Gallardo was not tired of his life of splendor. And they wanted him to renounce it!

Moreover, he thought of the necessities of his own house, where all were accustomed to an easy existence; the full and unembarrassed life of a family which does not count money or worry about its coming in, seeing it drip ceaselessly as from a faucet. Besides his wife and mother, he had taken upon himself another family, his sister, his chattering brother-in-law as idle as though his relationship to a celebrated man gave him the right to vagrancy, and all the troop of little nephews who were growing up and becoming constantly more expensive. He would have to call to an order of economy and parsimony all these people accustomed to live at his cost in merry and open-handed carelessness! And everybody, even poor Garabato, would have to go to the plantation, to parch in the sun and become brutish as rustics!
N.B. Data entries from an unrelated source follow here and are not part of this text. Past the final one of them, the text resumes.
-- ==== Sys2Proof/Machine/Streams.lean ====
section
/-! DEFINITION. Streams (03): job validation (R70), the submission ring (R62 to R64), changeovers and their groups (R72 to
R76), the commands of STREAM_CTL (R78 to R80), slack water and direct load. -/
namespace Sys2Proof.Machine

/-! ### Job descriptors (R69, R70) -/

/-- The descriptor of a slot and its patch set, as the job table holds them. -/
def readJob (k : Nat) (s : State) : JobCtx × List Nat × State :=
  let (g, s) := s.basinRead (s.partBase 2 + k * 64) 64
  let ws := (pieces 4 64 g.bytes).map (fun b => BitVec.ofNat 32 (ofBytes b))
  let j : JobCtx := ⟨k, ws, []⟩
  let n := min j.patchLen 512
  let (p, s) := s.basinRead (s.partBase 2 + j.patchOff * 64) (8 * n)
  let es := (pieces 8 512 p.bytes).map ofBytes
  ({ j with patches := es.map (fun e => (nbits e 54 10, nbits e 48 6, BitVec.ofNat 32 (nbits e 0 32))) }, es, s)

/-- REASON 2 of a descriptor or of its patch entries. -/
def jobBad (j : JobCtx) (es : List Nat) : Bool :=
  !nbit (j.w 0).toNat 31 || decide (nbits (j.w 0).toNat 19 12 ≠ 0) || decide (nbits (j.w 2).toNat 26 6 ≠ 0)
  || decide (nbits (j.w 6).toNat 8 24 ≠ 0) || decide (nbits (j.w 6).toNat 4 2 ≠ 0) || decide (nbits (j.w 7).toNat 17 15 ≠ 0)
  || decide (nbits (j.w 7).toNat 4 4 ≠ 0) || decide (2 ≤ j.mode) || decide (512 < j.patchLen) || decide (j.pulse = 0)
  || decide (j.reject.toNat ≤ j.deadline.toNat)
  || es.any (fun e => decide (nbits e 32 16 ≠ 0)
      || !(decide (nbits e 54 10 < 400) || decide (0x200 ≤ nbits e 54 10 ∧ nbits e 54 10 < 0x200 + 25)))

/-- REASON 4 of a descriptor: the actuator and encoder of STREAM_PRESS, the tidemark values of the layout. -/
def jobOutside (n : Nat) (j : JobCtx) (im : Image) (s : State) : Bool :=
  !nbit (s.f (aStreamPress n) 0 16) j.actuator || !nbit (s.f (aStreamPress n) 16 4) j.enc
  || im.body.tidemarks.any (fun v => decide (s.f (aStreamTm n) 16 14 ≤ v.1) || decide (8184 ≤ s.f (aStreamTm n) 0 13 + v.1))

/-- The region that a patch TARGET lies in. -/
def targetRegion (t : Nat) : Nat := if t < 400 then regionOf t else t - 0x200

/-- Validate slot k for stream n (R70): REASON, 0 if it passes, and the context. -/
def validate (n k : Nat) (s : State) : Nat × JobCtx × State :=
  let (j, es, s) := readJob k s
  let lo := s.f (aStreamJobRange n) 0 10
  let hi := s.f (aStreamJobRange n) 16 10
  let r :=
    if k < lo || hi < k then 4
    else if jobBad j es then 2
    else match s.image j.layout with
      | none => 3
      | some im =>
        if im.id ≠ j.layoutId.toNat then 3
        else if jobOutside n j im s then 4
        else if j.patches.any (fun p => !nbit im.regions (targetRegion p.1)) then 5 else 0
  (r, j, s)

/-! ### Patch sets (R75, R76) -/

/-- The writes of a patch set in region g, in list order. -/
def patchWrites (ps : List (Nat × Nat × Word)) (g : Nat) : List (Nat × Nat × Word) :=
  ps.flatMap (fun p => if p.1 < 400 then (if regionOf p.1 = g then [p] else [])
    else if p.1 - 0x200 = g then (tilesOf g).map (fun t => (t, p.2)) else [])

/-- Region g sends its writes over the management slot. -/
def patchSend (g : Nat) (ws : List (Nat × Nat × Word)) (s : State) : State :=
  (each ws s (fun s w => sendPatch g w.1 w.2.1 w.2.2 (s.seq g).patchNo s)).modSeq g
    (fun x => { x with patchNo := x.patchNo + 1, patch := ws, patching := true })

/-- Begin a patch set in the regions of slot k; the values in force before it are kept for a recovery (R76). -/
def patchBegin (k : Nat) (ps : List (Nat × Nat × Word)) (s : State) : State :=
  each (s.slotRegions k) s (fun s g =>
    let ws := patchWrites ps g
    if ws.isEmpty then s
    else patchSend g ws (each (tilesOf g) s (fun s t => s.modTile t (fun x => { x with uBase := x.u }))))

/-- No write of a patch set is left in the regions of slot k. -/
def State.patched (s : State) (k : Nat) : Bool :=
  (s.slotRegions k).all (fun g => !(s.seq g).patching || ((s.unapplied g).isEmpty && (s.phase g == 0 || s.phase g == 4)))

/-- The patch set is applied in the regions of slot k. -/
def patchEnd (k : Nat) (s : State) : State :=
  each (s.slotRegions k) s (fun s g =>
    if (s.seq g).patching then
      (each (tilesOf g) s (fun s t => s.modTile t (fun x => { x with uBase := [] }))).modSeq g
        (fun x => { x with patching := false, patch := [] })
    else s)

/-! ### Groups (R73, R74) -/

/-- The layout slot of a stream's bound job, if it has one. -/
def State.layoutOf (s : State) (n : Nat) : Option Nat := (s.stream n).job.map (·.layout)

/-- The streams that are not STOPPED. -/
def State.upStreams (s : State) : List Nat := (s.streams.map (·.1)).filter (fun n => s.up n)

/-- A changeover of stream n to context j is an exchange: slot or identity differs. -/
def State.isExchange (s : State) (n : Nat) (j : JobCtx) : Bool :=
  match (s.stream n).job with
  | some o => !(o.layout == j.layout && o.layoutId == j.layoutId)
  | none => true

/-- The group of a changeover of stream n (R73). -/
def State.groupOf (s : State) (n : Nat) (p : Pend) : List Nat :=
  let k := p.ctx.layout
  if s.isExchange n p.ctx then
    let rs := ((s.image k).map (·.regions)).getD 0
    s.upStreams.filter (fun m => decide (s.regionsOf m &&& rs ≠ 0))
  else s.upStreams.filter (fun m => s.layoutOf m == some k)

/-- Two pending changeovers leave the regions in the same state. -/
def agree (a b : Pend) : Bool :=
  a.ctx.layout == b.ctx.layout && a.ctx.layoutId == b.ctx.layoutId && a.ctx.patches == b.ctx.patches

/-- The pending changeover of a stream that is not committed. -/
def State.waitingPend (s : State) (n : Nat) : Option Pend :=
  match (s.stream n).pend with
  | some p => if p.applying || p.inForce then none else some p
  | none => none

/-- The waiting fabric-altering changeovers. -/
def State.altering (s : State) : List (Nat × Pend) :=
  s.streams.filterMap (fun q => match s.waitingPend q.1 with | some p => if p.isLocal then none else some (q.1, p) | none => none)

/-- CO_CONFLICT shows on each stream of a group whose pending changeovers disagree (R74). -/
def coConflicts (s : State) : State :=
  let bad := s.altering.flatMap (fun q =>
    let g := s.groupOf q.1 q.2
    if g.any (fun m => match s.waitingPend m with | some p => !agree p q.2 | none => false) then g else [])
  each (s.streams.map (·.1)) s (fun s n =>
    if s.bit (aStreamStatus n) 9 = bad.contains n then s else s.setB (aStreamStatus n) 9 (bad.contains n))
Poor Mamita could no longer gladden her last days with pious generosity dispensing money among the needy women in the ward, shrinking like a bashful girl when her son pretended to be angry at finding she had nothing left of the hundred duros he had given her two weeks before! Carmen naturally would try to cut down expenses, sacrificing herself first, depriving her existence of many frivolities that made it bright.

"Curse it!" All this meant the degradation of his family—on his account. Gallardo felt ashamed that such a thing might happen. It would be a crime to deprive them after having accustomed them to luxury. And what must he do to avoid it? Simply get closer to the bulls; to go on fighting as in former times.

He would get closer!

He answered his manager's and Carmen's letters with brief and labored lines that revealed his firm intention. Retire? Never!

He was resolved to be the same as ever, he swore it to Don José. He would follow his advice. "Zas! A thrust, and the beast in his pocket." His courage rose, and he felt equal to taking care of all the bulls in the universe no matter how big they might be.

He was gay toward his wife, although his pride was rather hurt because she doubted his strength. She should hear news after the next corrida! He meant to astonish the public to shame it for its injustice. If the bulls were good, he would be like the very Roger de Flor himself!

Good bulls! This was Gallardo's worry. It used to be one of his vanities that he never gave them a thought, and he never went to see them in the plaza before the corrida.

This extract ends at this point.